Set: An Introduction

Recall when we introduced Lists, we described a List as a “data structure”. And that data structures were a particular way of organizing data, with different data structures being designed for different kinds of computations.

Today we are going to introduce a new data structure, sets and the set type (class). In a mathematical context, a set is a collection of distinct values. So too in Python (and CS generally). Specifically a set data structure is a:

  • Unordered collection, in which
  • All values are unique, i.e., there are no duplicates

A set differs from a List in these two key properties: recall that a List is ordered and can have duplicates.
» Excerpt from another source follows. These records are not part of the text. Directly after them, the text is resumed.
-- ==== Sys2Proof/Machine/Timers.lean ====
section
/-! DEFINITION. The expiry of the tracker's timers (R66, R72), the taking of work by the Serve Engine (R98), and what the station
does when no command waits. -/

namespace Sys2Proof.Machine

/-- The backoff timer of an entry in BACKOFF expires: the time it had left has passed (R66). -/
def backoffExpiryEvent (t : Tag) (s : State) : State :=
  let e := s.tracker[t]
  if e.state = .backoff then backoffExpires t (elapse (e.backoffTimer.getD 0) s) else s

/-- The reply timer of a WAITING entry expires: the time it had left has passed (R72). -/
def replyExpiryEvent (t : Tag) (s : State) : State :=
  let e := s.tracker[t]
  if e.state = .waiting then replyTimerExpires t (elapse (e.replyTimer.getD 0) s) else s

/-- BACKOFF_EXPIRY (R66). -/
def execBackoffExpiry (t : Tag) (s : State) : Host.Outcome State Fault Refusal := unlessHeld s (backoffExpiryEvent t s)

/-- REPLY_TIMER_EXPIRY (R72). -/
def execReplyTimerExpiry (t : Tag) (s : State) : Host.Outcome State Fault Refusal := event s (replyExpiryEvent t)

/-- SERVE_TAKE (R98). -/
def execServeTake (s : State) : Host.Outcome State Fault Refusal := event s serveTakeNow

/-- Whether the running timer of an entry has run out (R54). -/
def timerDue (e : Entry) : Bool :=
  e.state == .backoff && e.backoffTimer == some 0 || e.state == .waiting && e.replyTimer == some 0

/-- The lowest tag with a timer that has run out. -/
def dueTag (s : State) : Option Tag := (List.finRange 16).find? fun t => timerDue s.tracker[t]

/-- What the station does when no command waits (log entry 10): a timer that has run out expires; else the Serve Engine takes a
request if it can (R98); else one microsecond passes. -/
def idle (s : State) : State :=
  if s.pinHeld then { s with now := s.now + 1 }
  else
    match dueTag s with
    | some t =>
      if s.tracker[t].state = .waiting then settle s (replyExpiryEvent t s) else backoffExpiryEvent t s
    | none => if canServe s then settle s (serveTakeNow s) else elapse 1 s

end Sys2Proof.Machine
end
These properties facilitate very fast operations like de-duplication and membership, but also introduce some requirements on the kind of values we can store in a set. Specifically all values must be “hashable”. For our purposes, “hashable” implies “comparable” (so uniqueness can be enforced) and immutable so that prior comparisons aren’t invalidated by changing an object within the set.

What are the kinds of operations we would want to perform with sets?

  • Create a new set
  • Add values to a set
  • Remove a value from a set
  • Query if a value is in a set
  • Set intersection (collection of values in two/both sets)
  • Set union (collection of values in one or both sets)
  • Set difference (“subtract” all values in another set)
  • Set symmetric difference (collection of values only in one of two sets)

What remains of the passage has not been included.